━━ Task inputs ━━
/-- The bytes of a row of 128 values for a format (R69, R242). -/
def rowBytes (fmt rm : Nat) (xs : List Num) : List Byte :=
  match fmtGroup fmt with
  | some _ =>
    (List.range 2).flatMap fun k =>
      packGroup fmt (encodeBX (mxBxWidth fmt) rm ((xs.drop (64 * k)).take 32)) (encodeBX (mxBxWidth fmt) rm ((xs.drop (64 * k + 32)).take 32))
  | none =>
    let f := fmtOf (BitVec.ofNat 4 fmt)
    xs.flatMap fun x => leBytes (fmtBytes fmt) (match x with | .nan => f.canon | x => f.round rm x)

/-- A tag's code in a raw image (R242). -/
def Tag.code : Tag → Nat
  | .finite => 0 | .posInf => 1 | .negInf => 2 | .nan => 3

/-- The tag of a code. -/
def tagOf (n : Nat) : Tag := match n with | 0 => .finite | 1 => .posInf | 2 => .negInf | _ => .nan

/-- The raw image of a row (R242). -/
def rawImage (t : TileRow) (ovf : Bool) : List Byte :=
  (List.range 128).flatMap (fun n => leBytes 10 (t.qAt n).toNat) ++
    leBytes 32 ((List.range 128).foldr (fun n a => a * 4 + (t.tagAt n).code) 0) ++ leBytes 2 t.anchor.toNat ++
    leBytes 1 (if ovf then 1 else 0) ++ List.replicate 29 0

/-- A row from its raw image, and the overflow bit in it. -/
def parseRaw (bs : List Byte) : TileRow × Bool :=
  let tags := leNat ((bs.drop 1280).take 32)
  ({ q := (List.range 128).map fun n => BitVec.ofNat 80 (leNat ((bs.drop (10 * n)).take 10))
     tags := (List.range 128).map fun n => tagOf (tags / 4 ^ n % 4)
     anchor := BitVec.ofNat 16 (leNat ((bs.drop 1312).take 2)) }, (bs.getD 1314 0).getLsbD 0)

/-! ### Issue (R238, R244) -/

/-- Close the open batch of the pack (R244). -/
def closeBatch : M Unit := do
  let p ← getP
  if p.openOps ≠ 0 then
    if p.cnt.mx ≥ 255 then blockM (.count .mx 254)
    setP { p with cnt := p.cnt.put .mx (p.cnt.mx + 1), issued := p.issued.put .mx (p.issued.mx + 1), openOps := 0 }

/-- MCLOSE (R244). -/
def execMclose (o : Opnd) (s : State) : Host.Outcome State Fault Refusal :=
  perform (.mclose o) (do closeRegion; closeBatch; modP (·.next o)) s

/-- The lanes of a matrix instruction that take part: below 128 (R235). -/
def mxLanes (p : Pack) (o : Opnd) : List Nat := (p.partList o).filter (· < 128)

/-- Check register operands in lanes. -/
def checkIn (ls : List Nat) (ss : List Src) : M Unit := do
  match regCheck (← getP) ls ss [] with
  | .go => pure ()
  | .stop e => throw e
  | .damaged => repairM ls ss

/-- The checks of a matrix instruction's own vector operand (R35, R36). -/
def mxCheck (i : Instr) : M Unit := do
  let p ← getP
  let o := opndOf i
  match formOf i with
  | none => pure ()
  | some fm =>
    if !allotOk fm o p.allot then trapM 0x01 (BitVec.setWidth 64 (firstWord i))
    checkIn (mxLanes p o) (sources fm o)

/-- Read the record of a tensor's scale array, where it has one (R182). -/
def scaleRecord (r : Nat) (img : Option Lanes) : M Nat := do
  if recordOk r && bits r 63 60 == 2 && tensorScMode r ≥ 2 then readRecord (tensorSch r) img else return 0
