-- ==== Sys2Proof/Machine/EndOps.lean ====
section
/-! DEFINITION. END and FRELAB (spec/05_packs_and_flows.md R109, R113, R115; spec/06_lane_instructions.md R151, R155;
spec/08_memory_model.md R190; spec/12_scheduling.md R300). -/

namespace Sys2Proof.Machine

/-! ### The end of a pack -/

/-- An engine operation for which the walker has served a page (R190). -/
def OpHead.serve (h : OpHead) (core uid page : Nat) : OpHead :=
  if h.core = core && h.uid = uid && h.asked.contains page then
    { h with asked := removeNat h.asked page, served := h.served ++ [page] }
  else h

/-- A miss of a core has been served: what asked for it looks it up again, and takes the page-fault path where it misses again
(R190). -/
def serveMiss (core uid page : Nat) : M Unit :=
  modS fun s =>
    { s with
      packs := s.packs.map fun e =>
        if e.1.1 == core && e.2.id.uid == uid && e.2.waitPages.contains page then (e.1, e.2.served [page] fun _ => none) else e
      cores := s.cores.map fun c =>
        if c.1 = core then (c.1, { c.2 with mxq := c.2.mxq.map fun m => { m with head := m.head.serve core uid page } }) else c
      clusters := s.clusters.map fun k =>
        if k.1 = clusterOf core then
          (k.1, { k.2 with
            cpq := k.2.cpq.map fun m => { m with head := m.head.serve core uid page }
            gtq := k.2.gtq.map fun m => { m with head := m.head.serve core uid page } })
        else k
      dies := s.dies.map fun d => (d.1, { d.2 with scq := d.2.scq.map fun m => { m with head := m.head.serve core uid page } })
      colls := s.colls.map fun m => { m with head := m.head.serve core uid page } }

/-- A miss of a core has been served, whoever asked: a pack or its engine operation, the core's Heel, or a launch (R190). -/
def settleMiss (core : Nat) (m : Miss) : M Unit :=
  match m.launch with
  | some id => modS fun s =>
    if (Table.get? s.launches id).isSome then s.setLaunch id { s.launch id with served := (s.launch id).served ++ [m.page] } else s
  | none => do
    if m.uid = 0 then
      modS fun s => s.setCore core { s.core core with heelServed := (s.core core).heelServed ++ [(m.ctx, m.page)] }
    else serveMiss core m.uid m.page

/-- The walker has ended: its miss is served (R190). -/
def walkerDone (core page : Nat) (ctx : Nat) : M Unit := do
  let c := (← getS).core core
  match c.misses.find? (fun m => m.ctx == ctx && m.page == page) with
  | some m =>
    modS fun s => s.setCore core { c with misses := c.misses.erase m }
    settleMiss core m
  | none => pure ()

/-- The pack has no lane occupied any more: it issues nothing further, its guards are released, and its slot is freed as soon as
its counters allow (R155, R201). -/
def packEnds : M Unit := do
  let p ← getP
  let who ← getWho
  releaseAll p.held
  modP fun p => { p with status := .ended, held := [], prog := {} }
  modS fun s => s.clearYields who.core who.uid
  match p.id.walker with
  | some page => walkerDone who.core page p.id.ctx
  | none => pure ()
  tryFree who.core who.slot

/-- Lanes leave the pack: their bits in occupancy, mask and stack are cleared. -/
def Pack.dropLanes (p : Pack) (ls : Lanes) : Pack :=
  { p with occ := p.occ &&& ~~~ls, mask := p.mask &&& ~~~ls
           stack := p.stack.map fun e => { e with mask := e.mask &&& ~~~ls } }

/-- Lanes have left the pack: it goes on after the instruction, takes up stacked work, or ends (R113). -/
def afterLeaving (o : Opnd) (ls : Lanes) : M Unit := do
  modP fun p => ((p.dropLanes ls).next o).resumeIfEmpty
  if (← getP).occ = 0 then packEnds

/-! ### END (R155, R300) -/

/-- The store hash at the END that leaves no lane occupied: stored when recording, compared in replay (R300). -/
def endHash (img : Lanes) : M Unit := do
  let p ← getP
  let x ← getCtx
  let at_ := x.trlbase + 512 + BitVec.ofNat 64 (8 * p.id.lpid.toNat)
  if x.trail.mode = 1 then
    let (virt, va, k) ← withImage (some img) (scalarAccess .wr 0 at_ 8)
    storeVirtual virt va k (leBytes 8 p.sys.shash.toNat)
  else
    let (_, va, k) ← withImage (some img) (scalarAccess .rd 0 at_ 8)
    let h := leNat (← loadKeys k 8)
    consumeScalar k 8 va
    if h ≠ p.sys.shash.toNat then trapM 0x14 (BitVec.ofNat 64 h)

/-- END as a part of a meaning. -/
def endBody (o : Opnd) : M Unit := do
  let p ← getP
  let ls := p.part o
  if p.occ &&& ~~~ls = 0 then
    if ← recording then
      modP (·.hashed)
      keep
      endHash ls
    closeBatch
  closeRegion
  completeLanes (lanesOf ls p.width)
  afterLeaving o ls

/-- END. -/
def execEndItems (o : Opnd) (s : State) : Host.Outcome State Fault Refusal := perform (.endItems o) (endBody o) s

/-! ### FRELAB (R109, R151) -/

/-- Registers below the allotment to which a value is due, in lanes. -/
def Pack.dueRegs (p : Pack) (ls : List Nat) : List (Nat × Nat) :=
  ls.flatMap fun l => ((List.range p.allot).filter (p.mustSettle l)).map fun n => (l, n)

/-- One lane moves to its new flow, and its resume record is queued (R109). Its saved state stands in `State.resumes`, and no byte of it in the
context's spill region, whose layout for it the spec does not give; so do spilled stack entries (R110) in the pack's stack (DESIGN CHOICE,
LOG 12). -/
def relabelLane (o : Opnd) (l : Nat) (label : BitVec 32) : M Unit := do
  let p ← getP
  let who ← getWho
  let it := (p.lane l).item
  completeSlot p.id.ctx it
  let cls := classOf o.f
  match flowReason ((← getS).ctx p.id.ctx) label cls 0 with
  | some n => trapM 0x0B (flowTval n l label)
  | none => pure ()
  let arr ← joinFlow p.id.ctx label cls 1
  let id ← freshM
  let it' := { it with label, cls, arr, done := false }
  modS fun s =>
    let n := s.launch it.launch
    let known := (Table.get? s.launches it.launch).isSome
    let n' := { n with left := if it.done then n.left + 1 else n.left, unplaced := n.unplaced + 1 }
    let s' := if known then s.setLaunch it.launch n' else s
    let r : Resume :=
      { lane := { p.lane l with item := it' }, g := p.g, id := p.id, width := p.width, allot := p.allot
        pc := p.pc + BitVec.ofNat 64 o.len }
    { s' with resumes := Table.set s'.resumes id r }
  pushRecord (clusterOf who.core) 1 it.launch p.id.ctx ((← getS).launch it.launch).task.prio (.resume id) 0

/-- Relabel lanes in ascending order. -/
def relabelAll (o : Opnd) : List (Nat × BitVec 32) → M Unit
  | [] => pure ()
  | (l, label) :: r => do relabelLane o l label; relabelAll o r

/-- The room that relabelling needs in a flow: the most by which its lanes, in ascending order, have at any time joined it beyond those that have
left it (R99, R109). -/
def Pack.roomNeeded (p : Pack) (label : BitVec 32) (ls : List (Nat × BitVec 32)) : Nat :=
  (ls.foldl (fun (a : Int × Nat) e =>
    let it := (p.lane e.1).item
    let n := if !it.done && it.label == label then a.1 - 1 else a.1
    if e.2 == label then (n + 1, max a.2 (n + 1).toNat) else (n, a.2)) (0, 0)).2

/-- FRELAB as a part of a meaning. -/
def frelabBody (o : Opnd) : M Unit := do
  checkOperands (.frelab o)
  let p ← getP
  let s ← getS
  let ls := labels p o
  let due := p.dueRegs (ls.map (·.1))
  if due ≠ [] then blockM (.settled due)
  for label in (ls.map (·.2)).dedup do
    let n := p.roomNeeded label ls
    if !s.flowRoom p.id.ctx label n then
      blockM (.flowRoom label n (((s.ctx p.id.ctx).flow? label).bind fun f => if f.room n then none else some f.turn))
  let k := clusterOf (← getWho).core
  if s.bankFull k 1 p.id.ctx ls.length false && ls ≠ [] then blockM (.bank k 1 p.id.ctx ls.length false)
  if ls ≠ [] && p.occ &&& ~~~(p.part o) = 0 then closeBatch
  closeRegion
  relabelAll o ls
  let gone := p.part o
  if gone = 0 then modP (·.next o) else afterLeaving o gone

/-- FRELAB. -/
def execFrelab (o : Opnd) (s : State) : Host.Outcome State Fault Refusal := perform (.frelab o) (frelabBody o) s

end Sys2Proof.Machine
end

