-- ==== Sys2Proof/Machine/Mask.lean ====
section
/-! DEFINITION. Masks, predicates and identity (spec/06_lane_instructions.md R144-R148). -/

namespace Sys2Proof.Machine

/-- The effect of KMOV (R145); whether Resume() follows is decided after PC has advanced. -/
def kmovLanes (o : Opnd) (p : Pack) : Pack :=
  match o.f.toNat with
  | 0 => p.writeG o.d.toNat (BitVec.ofNat 64 (if o.a == 32 then summary (p.part o) else (maskWord (p.part o) o.a.toNat).toNat))
  | 1 =>
    if o.d == 32 then p
    else { p with mask := p.newMask o (setWord p.mask o.d.toNat ((p.opB o).setWidth 32)) }
  | _ => p.writeG o.d.toNat (BitVec.ofNat 64 (if o.a == 32 then summary p.occ else (maskWord p.occ o.a.toNat).toNat))
/-- KMOV (R145): a write that leaves the mask empty calls Resume(). -/
def execKmov (o : Opnd) (s : State) : Host.Outcome State Fault Refusal :=
  laneOp (.kmov o) (fun p =>
    let q := (kmovLanes o p).next o
    if o.f == 1 && o.d != 32 then q.resumeIfEmpty else q) s

/-- The effect of KOP (R146). -/
def kopLanes (o : Opnd) (p : Pack) : Pack :=
  let t := p.predLanes o.a.toNat
  { p with mask := p.newMask o (match o.f.toNat with
      | 0 => p.mask &&& t
      | 1 => p.mask &&& ~~~t
      | 2 => p.mask ||| (p.occ &&& t)
      | _ => p.occ) }
/-- KOP (R146): an empty result calls Resume(). -/
def execKop (o : Opnd) (s : State) : Host.Outcome State Fault Refusal :=
  laneOp (.kop o) (fun p => ((kopLanes o p).next o).resumeIfEmpty) s

/-- The effect of KPOP (R147). -/
def kpopLanes (o : Opnd) : Pack → Pack := fun p =>
  let ls := p.partList o
  let all1 : Word := 0xFFFFFFFFFFFFFFFF
  p.writeG o.d.toNat (match o.f.toNat with
    | 0 => BitVec.ofNat 64 ls.length
    | 1 => BitVec.ofNat 64 (laneCount p.occ p.width)
    | 2 => (ls.head?.map (BitVec.ofNat 64)).getD all1
    | _ => (ls.getLast?.map (BitVec.ofNat 64)).getD all1)
/-- KPOP (R147). -/
def execKpop (o : Opnd) (s : State) : Host.Outcome State Fault Refusal :=
  laneOp (.kpop o) (fun p => (kpopLanes o p).next o) s

/-- The effect of PMOV (R147). -/
def pmovLanes (o : Opnd) : Pack → Pack := fun p =>
  p.onLanes (p.part o) fun _ ln =>
    match o.f.toNat with
    | 0 => ln.setPred o.d.toNat (ln.pred o.a.toNat)
    | 1 => ln.setPred o.d.toNat (bValue o 1 ln != 0)
    | 2 => ln.writeV o.vd 1 (if ln.pred o.a.toNat then 1 else 0)
    | 3 => ln.writeV o.vd 1 ln.p.toNat
    | 4 => { ln with p := BitVec.ofNat 8 (bValue o 1 ln) }
    | _ => ln.setPred o.d.toNat (!ln.pred o.a.toNat)
/-- PMOV (R147). -/
def execPmov (o : Opnd) (s : State) : Host.Outcome State Fault Refusal :=
  laneOp (.pmov o) (fun p => (pmovLanes o p).next o) s

/-- The effect of POP (R147). -/
def popLanes (o : Opnd) : Pack → Pack := fun p =>
  p.onLanes (p.part o) fun _ ln =>
    let a := ln.pred o.a.toNat
    let b := ln.pred o.b.toNat
    ln.setPred o.d.toNat (match o.f.toNat with
      | 0 => a && b
      | 1 => a || b
      | 2 => a != b
      | 3 => a && !b
      | 4 => !a
      | 5 => true
      | _ => false)
/-- POP (R147). -/
def execPop (o : Opnd) (s : State) : Host.Outcome State Fault Refusal :=
  laneOp (.pop o) (fun p => (popLanes o p).next o) s

/-- Field `f` of a work identifier cut by the widths of its task record (R92); a field without a width reads as 0. -/
def widField (widths : List Nat) (f : Nat) (wid : Word) : Nat :=
  wid.toNat / 2 ^ (widths.take f).sum % 2 ^ widths.getD f 0

/-- What WID writes for a lane's item (R148). -/
def widValue (o : Opnd) (widths : Nat → List Nat) (it : Item) : Nat :=
  match o.f.toNat with
  | 6 => it.wid.toNat
  | 7 => it.label.toNat
  | 8 => it.arr % 2 ^ 32
  | 9 => (match it.cls with | .u => 0 | .o => 1 | .a => 2)
  | f => widField (widths it.launch) f it.wid

/-- The effect of WID (R148); `widths` gives the field widths of a launch. A single destination takes the low 32 bits. -/
def widLanes (o : Opnd) (widths : Nat → List Nat) (p : Pack) : Pack :=
  let c := vAny.count o.x.wd
  p.onLanes (p.part o) fun _ ln => ln.writeV o.vd c (widValue o widths ln.item)
/-- The field widths of each launch (R92). -/
def State.widths (s : State) (n : Nat) : List Nat := (s.launch n).task.widths
/-- WID (R148). -/
def execWid (o : Opnd) (s : State) : Host.Outcome State Fault Refusal :=
  laneOp (.wid o) (fun p => (widLanes o s.widths p).next o) s

/-- The effect of LANEID (R148). -/
def laneidLanes (o : Opnd) : Pack → Pack := fun p =>
  p.onLanes (p.part o) fun l ln =>
    ln.writeV o.vd 1 (match o.f.toNat with | 0 => l | 1 => l % 32 | 2 => l / 32 | _ => p.width)
/-- LANEID (R148). -/
def execLaneid (o : Opnd) (s : State) : Host.Outcome State Fault Refusal :=
  laneOp (.laneid o) (fun p => (laneidLanes o p).next o) s

end Sys2Proof.Machine
end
━━━
• _Exercise_
Check each line of the data above, and please copy the ones in which the string "posInf" occurs.

• _Response to this task_
  | .finite => 0 | .posInf => 1 | .negInf => 2 | .nan => 3
def tagOf (n : Nat) : Tag := match n with | 0 => .finite | 1 => .posInf | 2 => .negInf | _ => .nan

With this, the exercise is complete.